[Records for this exercise]:
-----

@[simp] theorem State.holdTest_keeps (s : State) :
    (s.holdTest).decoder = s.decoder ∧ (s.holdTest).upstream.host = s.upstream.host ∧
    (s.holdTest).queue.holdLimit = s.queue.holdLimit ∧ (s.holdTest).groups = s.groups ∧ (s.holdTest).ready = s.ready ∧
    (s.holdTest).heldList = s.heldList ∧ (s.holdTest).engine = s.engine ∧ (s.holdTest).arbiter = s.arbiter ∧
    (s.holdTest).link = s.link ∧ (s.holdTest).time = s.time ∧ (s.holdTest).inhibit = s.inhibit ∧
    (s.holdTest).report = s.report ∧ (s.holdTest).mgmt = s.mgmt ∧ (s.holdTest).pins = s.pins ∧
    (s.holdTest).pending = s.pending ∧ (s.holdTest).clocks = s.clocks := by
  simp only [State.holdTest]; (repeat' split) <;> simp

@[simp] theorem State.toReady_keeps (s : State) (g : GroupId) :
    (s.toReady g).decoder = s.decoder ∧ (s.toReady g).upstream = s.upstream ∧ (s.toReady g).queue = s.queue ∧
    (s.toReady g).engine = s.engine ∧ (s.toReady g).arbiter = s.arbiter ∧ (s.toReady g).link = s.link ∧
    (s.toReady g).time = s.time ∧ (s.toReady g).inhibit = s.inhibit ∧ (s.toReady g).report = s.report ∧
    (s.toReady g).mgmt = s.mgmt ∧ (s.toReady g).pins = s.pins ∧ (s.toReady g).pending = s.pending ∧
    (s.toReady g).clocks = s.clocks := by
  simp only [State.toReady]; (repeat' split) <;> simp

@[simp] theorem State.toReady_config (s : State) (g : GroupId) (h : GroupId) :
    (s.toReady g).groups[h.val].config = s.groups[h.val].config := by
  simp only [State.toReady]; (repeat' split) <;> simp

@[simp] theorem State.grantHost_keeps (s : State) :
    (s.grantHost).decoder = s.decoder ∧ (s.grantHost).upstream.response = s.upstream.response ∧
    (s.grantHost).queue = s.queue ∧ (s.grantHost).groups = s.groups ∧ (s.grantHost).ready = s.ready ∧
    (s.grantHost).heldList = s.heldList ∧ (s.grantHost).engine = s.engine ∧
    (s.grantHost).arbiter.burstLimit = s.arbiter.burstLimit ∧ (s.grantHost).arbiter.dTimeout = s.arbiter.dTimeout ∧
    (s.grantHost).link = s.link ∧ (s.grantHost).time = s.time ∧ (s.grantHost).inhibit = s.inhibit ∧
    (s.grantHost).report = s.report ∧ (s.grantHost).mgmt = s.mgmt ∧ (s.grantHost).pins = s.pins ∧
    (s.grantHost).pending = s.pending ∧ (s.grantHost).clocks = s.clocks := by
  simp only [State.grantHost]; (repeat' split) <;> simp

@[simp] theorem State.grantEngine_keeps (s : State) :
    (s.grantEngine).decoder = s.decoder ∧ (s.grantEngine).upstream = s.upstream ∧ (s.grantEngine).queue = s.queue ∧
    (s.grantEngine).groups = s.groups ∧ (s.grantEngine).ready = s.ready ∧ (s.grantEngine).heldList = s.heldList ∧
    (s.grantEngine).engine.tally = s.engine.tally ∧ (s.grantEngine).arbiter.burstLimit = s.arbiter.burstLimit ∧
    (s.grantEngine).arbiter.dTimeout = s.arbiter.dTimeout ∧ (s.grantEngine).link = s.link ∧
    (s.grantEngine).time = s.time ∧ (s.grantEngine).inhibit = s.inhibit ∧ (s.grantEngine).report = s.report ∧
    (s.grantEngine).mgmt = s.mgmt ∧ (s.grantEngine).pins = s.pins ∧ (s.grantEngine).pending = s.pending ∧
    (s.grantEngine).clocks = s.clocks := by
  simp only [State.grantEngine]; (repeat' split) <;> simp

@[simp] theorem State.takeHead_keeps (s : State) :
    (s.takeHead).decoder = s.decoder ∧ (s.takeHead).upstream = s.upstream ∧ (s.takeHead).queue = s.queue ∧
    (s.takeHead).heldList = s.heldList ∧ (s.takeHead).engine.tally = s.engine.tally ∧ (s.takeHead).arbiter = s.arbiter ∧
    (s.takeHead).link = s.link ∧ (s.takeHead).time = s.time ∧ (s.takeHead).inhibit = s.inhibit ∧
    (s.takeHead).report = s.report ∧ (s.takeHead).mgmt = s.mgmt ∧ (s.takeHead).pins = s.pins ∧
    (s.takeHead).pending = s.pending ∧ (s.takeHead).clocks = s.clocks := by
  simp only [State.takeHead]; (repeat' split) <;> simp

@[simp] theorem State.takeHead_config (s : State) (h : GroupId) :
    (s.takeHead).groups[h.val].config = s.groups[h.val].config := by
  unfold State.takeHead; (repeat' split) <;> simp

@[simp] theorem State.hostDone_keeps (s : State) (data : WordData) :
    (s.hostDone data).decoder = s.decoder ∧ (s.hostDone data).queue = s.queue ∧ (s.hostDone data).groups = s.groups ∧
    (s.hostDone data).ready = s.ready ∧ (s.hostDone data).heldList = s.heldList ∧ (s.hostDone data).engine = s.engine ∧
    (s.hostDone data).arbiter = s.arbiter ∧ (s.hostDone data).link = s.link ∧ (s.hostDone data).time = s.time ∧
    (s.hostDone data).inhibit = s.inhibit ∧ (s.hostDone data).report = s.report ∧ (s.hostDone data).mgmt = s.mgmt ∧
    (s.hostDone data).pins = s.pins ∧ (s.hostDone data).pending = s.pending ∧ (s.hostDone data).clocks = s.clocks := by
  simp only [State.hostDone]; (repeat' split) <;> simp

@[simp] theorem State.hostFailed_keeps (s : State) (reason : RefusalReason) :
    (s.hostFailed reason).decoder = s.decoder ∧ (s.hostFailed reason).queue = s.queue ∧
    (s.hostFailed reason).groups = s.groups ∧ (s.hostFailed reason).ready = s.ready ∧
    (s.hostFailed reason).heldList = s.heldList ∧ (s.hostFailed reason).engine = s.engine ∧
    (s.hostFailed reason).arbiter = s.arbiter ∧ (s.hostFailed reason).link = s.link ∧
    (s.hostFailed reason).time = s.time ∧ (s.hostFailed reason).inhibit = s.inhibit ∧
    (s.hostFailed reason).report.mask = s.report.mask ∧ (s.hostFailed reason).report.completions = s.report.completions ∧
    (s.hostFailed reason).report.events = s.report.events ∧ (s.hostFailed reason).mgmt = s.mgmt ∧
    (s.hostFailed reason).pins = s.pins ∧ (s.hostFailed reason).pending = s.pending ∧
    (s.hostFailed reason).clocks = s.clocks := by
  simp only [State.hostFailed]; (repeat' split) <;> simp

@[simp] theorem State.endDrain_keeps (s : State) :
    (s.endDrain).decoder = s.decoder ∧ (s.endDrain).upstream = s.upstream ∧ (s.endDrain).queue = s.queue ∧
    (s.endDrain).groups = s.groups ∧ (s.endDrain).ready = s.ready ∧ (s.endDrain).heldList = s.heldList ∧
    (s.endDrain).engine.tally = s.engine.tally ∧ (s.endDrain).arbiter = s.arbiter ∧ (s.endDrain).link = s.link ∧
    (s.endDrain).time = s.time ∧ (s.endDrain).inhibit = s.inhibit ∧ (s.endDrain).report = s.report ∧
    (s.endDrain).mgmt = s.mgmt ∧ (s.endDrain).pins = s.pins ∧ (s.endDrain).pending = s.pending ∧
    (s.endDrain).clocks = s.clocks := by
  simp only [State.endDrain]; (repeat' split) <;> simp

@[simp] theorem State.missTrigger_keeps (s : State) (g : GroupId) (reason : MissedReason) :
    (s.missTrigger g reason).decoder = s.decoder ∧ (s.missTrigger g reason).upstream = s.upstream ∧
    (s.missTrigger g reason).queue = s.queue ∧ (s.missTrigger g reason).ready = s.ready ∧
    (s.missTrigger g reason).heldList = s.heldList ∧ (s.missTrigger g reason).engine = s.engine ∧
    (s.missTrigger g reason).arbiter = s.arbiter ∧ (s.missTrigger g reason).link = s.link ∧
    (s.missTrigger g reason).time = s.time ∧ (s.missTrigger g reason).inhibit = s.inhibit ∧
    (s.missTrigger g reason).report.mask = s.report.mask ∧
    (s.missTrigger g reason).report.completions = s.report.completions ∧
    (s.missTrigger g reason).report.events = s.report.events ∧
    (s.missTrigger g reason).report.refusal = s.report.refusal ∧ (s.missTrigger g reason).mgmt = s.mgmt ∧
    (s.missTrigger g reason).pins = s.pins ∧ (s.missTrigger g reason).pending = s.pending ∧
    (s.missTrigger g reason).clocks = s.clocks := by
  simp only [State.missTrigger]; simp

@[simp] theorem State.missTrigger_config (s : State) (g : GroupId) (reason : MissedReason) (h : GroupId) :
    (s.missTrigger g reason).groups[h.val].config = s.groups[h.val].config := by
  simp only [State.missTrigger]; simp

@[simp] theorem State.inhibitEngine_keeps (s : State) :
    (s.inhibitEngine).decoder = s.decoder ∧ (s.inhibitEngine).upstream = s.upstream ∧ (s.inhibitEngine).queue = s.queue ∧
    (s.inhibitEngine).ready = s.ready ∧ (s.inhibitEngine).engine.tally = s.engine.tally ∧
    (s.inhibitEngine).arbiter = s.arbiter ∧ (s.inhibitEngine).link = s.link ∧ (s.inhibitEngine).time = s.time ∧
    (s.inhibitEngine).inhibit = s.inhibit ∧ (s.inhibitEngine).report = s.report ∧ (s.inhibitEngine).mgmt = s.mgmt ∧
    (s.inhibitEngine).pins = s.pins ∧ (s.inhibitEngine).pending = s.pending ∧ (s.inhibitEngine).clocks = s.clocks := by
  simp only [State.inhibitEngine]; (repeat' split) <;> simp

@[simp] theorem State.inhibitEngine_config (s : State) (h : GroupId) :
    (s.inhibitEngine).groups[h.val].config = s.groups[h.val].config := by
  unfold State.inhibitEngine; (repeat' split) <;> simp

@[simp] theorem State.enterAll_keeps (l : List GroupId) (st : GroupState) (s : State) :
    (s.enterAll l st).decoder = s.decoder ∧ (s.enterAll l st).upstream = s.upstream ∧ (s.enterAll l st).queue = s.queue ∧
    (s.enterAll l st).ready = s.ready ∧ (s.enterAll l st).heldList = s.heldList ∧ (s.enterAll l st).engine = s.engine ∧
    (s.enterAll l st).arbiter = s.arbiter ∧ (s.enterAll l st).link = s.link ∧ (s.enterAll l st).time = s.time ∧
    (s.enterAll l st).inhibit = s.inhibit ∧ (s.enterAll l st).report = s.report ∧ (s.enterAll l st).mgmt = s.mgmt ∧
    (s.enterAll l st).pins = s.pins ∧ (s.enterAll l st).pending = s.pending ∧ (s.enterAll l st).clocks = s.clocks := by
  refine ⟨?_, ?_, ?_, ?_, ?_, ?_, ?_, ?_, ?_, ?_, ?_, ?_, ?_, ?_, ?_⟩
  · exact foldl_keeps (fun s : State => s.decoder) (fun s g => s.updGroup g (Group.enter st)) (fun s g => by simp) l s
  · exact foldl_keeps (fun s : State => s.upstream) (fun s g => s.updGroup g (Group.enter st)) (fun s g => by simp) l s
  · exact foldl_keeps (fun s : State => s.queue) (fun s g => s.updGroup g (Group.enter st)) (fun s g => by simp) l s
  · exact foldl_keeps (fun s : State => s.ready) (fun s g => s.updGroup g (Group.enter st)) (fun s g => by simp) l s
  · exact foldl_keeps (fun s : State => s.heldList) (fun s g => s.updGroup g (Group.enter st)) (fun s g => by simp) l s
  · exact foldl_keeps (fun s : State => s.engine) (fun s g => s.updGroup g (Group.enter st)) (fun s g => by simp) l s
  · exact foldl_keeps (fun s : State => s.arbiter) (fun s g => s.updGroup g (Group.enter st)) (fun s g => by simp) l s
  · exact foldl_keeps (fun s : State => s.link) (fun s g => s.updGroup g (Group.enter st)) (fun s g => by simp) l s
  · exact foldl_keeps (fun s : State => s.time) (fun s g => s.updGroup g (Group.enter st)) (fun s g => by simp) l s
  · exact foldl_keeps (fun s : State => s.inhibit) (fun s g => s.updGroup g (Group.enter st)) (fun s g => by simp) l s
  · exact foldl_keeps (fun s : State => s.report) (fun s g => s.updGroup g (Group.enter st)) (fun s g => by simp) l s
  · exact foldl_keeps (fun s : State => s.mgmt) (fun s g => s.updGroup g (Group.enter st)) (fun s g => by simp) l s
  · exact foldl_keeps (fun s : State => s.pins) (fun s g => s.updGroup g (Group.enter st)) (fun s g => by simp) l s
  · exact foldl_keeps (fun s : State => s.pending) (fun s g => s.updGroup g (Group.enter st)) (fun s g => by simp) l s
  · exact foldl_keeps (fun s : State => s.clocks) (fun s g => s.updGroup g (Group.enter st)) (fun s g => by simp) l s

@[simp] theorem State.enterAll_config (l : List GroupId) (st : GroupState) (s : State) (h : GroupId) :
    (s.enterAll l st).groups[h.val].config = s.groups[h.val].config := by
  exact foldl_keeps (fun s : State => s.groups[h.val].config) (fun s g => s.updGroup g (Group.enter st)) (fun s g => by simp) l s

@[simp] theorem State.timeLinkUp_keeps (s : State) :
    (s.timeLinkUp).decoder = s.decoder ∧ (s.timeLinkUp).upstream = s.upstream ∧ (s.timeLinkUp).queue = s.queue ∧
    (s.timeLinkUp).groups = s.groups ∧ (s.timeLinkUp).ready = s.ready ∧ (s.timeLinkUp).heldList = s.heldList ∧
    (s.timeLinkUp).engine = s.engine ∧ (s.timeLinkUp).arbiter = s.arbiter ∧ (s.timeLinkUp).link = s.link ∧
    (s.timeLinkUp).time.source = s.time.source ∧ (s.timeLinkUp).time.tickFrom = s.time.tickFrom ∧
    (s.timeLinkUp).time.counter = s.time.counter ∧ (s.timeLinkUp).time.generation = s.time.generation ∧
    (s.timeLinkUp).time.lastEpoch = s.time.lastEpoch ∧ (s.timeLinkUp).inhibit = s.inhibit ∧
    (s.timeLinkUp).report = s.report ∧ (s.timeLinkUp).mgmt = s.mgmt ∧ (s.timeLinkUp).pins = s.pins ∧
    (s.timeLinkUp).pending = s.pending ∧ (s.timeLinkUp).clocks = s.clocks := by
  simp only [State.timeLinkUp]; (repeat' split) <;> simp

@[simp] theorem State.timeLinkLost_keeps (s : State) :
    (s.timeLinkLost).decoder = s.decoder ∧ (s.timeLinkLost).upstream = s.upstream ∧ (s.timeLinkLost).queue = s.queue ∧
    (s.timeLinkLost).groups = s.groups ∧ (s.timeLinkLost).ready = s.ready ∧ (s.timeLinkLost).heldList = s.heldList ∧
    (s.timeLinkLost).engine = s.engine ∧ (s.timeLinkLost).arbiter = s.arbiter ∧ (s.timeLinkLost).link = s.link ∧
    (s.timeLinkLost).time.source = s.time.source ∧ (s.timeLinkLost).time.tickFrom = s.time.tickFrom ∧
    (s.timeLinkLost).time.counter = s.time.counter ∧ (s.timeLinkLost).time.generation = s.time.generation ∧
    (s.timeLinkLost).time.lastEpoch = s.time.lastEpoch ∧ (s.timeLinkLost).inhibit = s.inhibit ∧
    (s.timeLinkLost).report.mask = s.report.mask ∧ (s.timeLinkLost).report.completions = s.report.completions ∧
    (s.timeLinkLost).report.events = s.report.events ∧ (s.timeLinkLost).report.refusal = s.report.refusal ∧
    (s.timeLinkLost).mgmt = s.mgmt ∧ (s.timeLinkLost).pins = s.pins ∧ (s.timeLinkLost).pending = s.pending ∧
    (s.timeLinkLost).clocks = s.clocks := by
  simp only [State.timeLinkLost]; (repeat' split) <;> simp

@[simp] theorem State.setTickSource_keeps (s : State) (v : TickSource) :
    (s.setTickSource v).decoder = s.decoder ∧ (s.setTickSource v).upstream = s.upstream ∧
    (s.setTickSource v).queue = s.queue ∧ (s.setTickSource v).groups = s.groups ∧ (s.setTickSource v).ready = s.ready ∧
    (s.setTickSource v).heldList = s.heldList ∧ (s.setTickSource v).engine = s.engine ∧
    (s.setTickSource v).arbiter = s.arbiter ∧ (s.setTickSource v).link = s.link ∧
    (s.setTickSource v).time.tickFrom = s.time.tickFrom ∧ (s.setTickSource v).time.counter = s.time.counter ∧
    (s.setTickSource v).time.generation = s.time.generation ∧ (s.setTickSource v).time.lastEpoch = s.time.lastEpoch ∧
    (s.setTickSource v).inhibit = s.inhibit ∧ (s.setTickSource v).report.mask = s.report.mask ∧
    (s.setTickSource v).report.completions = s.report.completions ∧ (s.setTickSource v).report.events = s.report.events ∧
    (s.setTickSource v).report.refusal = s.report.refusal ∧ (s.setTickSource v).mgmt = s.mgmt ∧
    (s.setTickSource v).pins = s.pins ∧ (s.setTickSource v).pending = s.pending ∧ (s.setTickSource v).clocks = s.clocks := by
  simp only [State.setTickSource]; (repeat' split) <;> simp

-----

Reproduce the lines above, beginning at the line with "(s.timeLinkUp).pending = s.pending" and stopping after the line with "theorem State.timeLinkLost_keeps (s", exactly as they are.

    (s.timeLinkUp).pending = s.pending ∧ (s.timeLinkUp).clocks = s.clocks := by
  simp only [State.timeLinkUp]; (repeat' split) <;> simp

@[simp] theorem State.timeLinkLost_keeps (s : State) :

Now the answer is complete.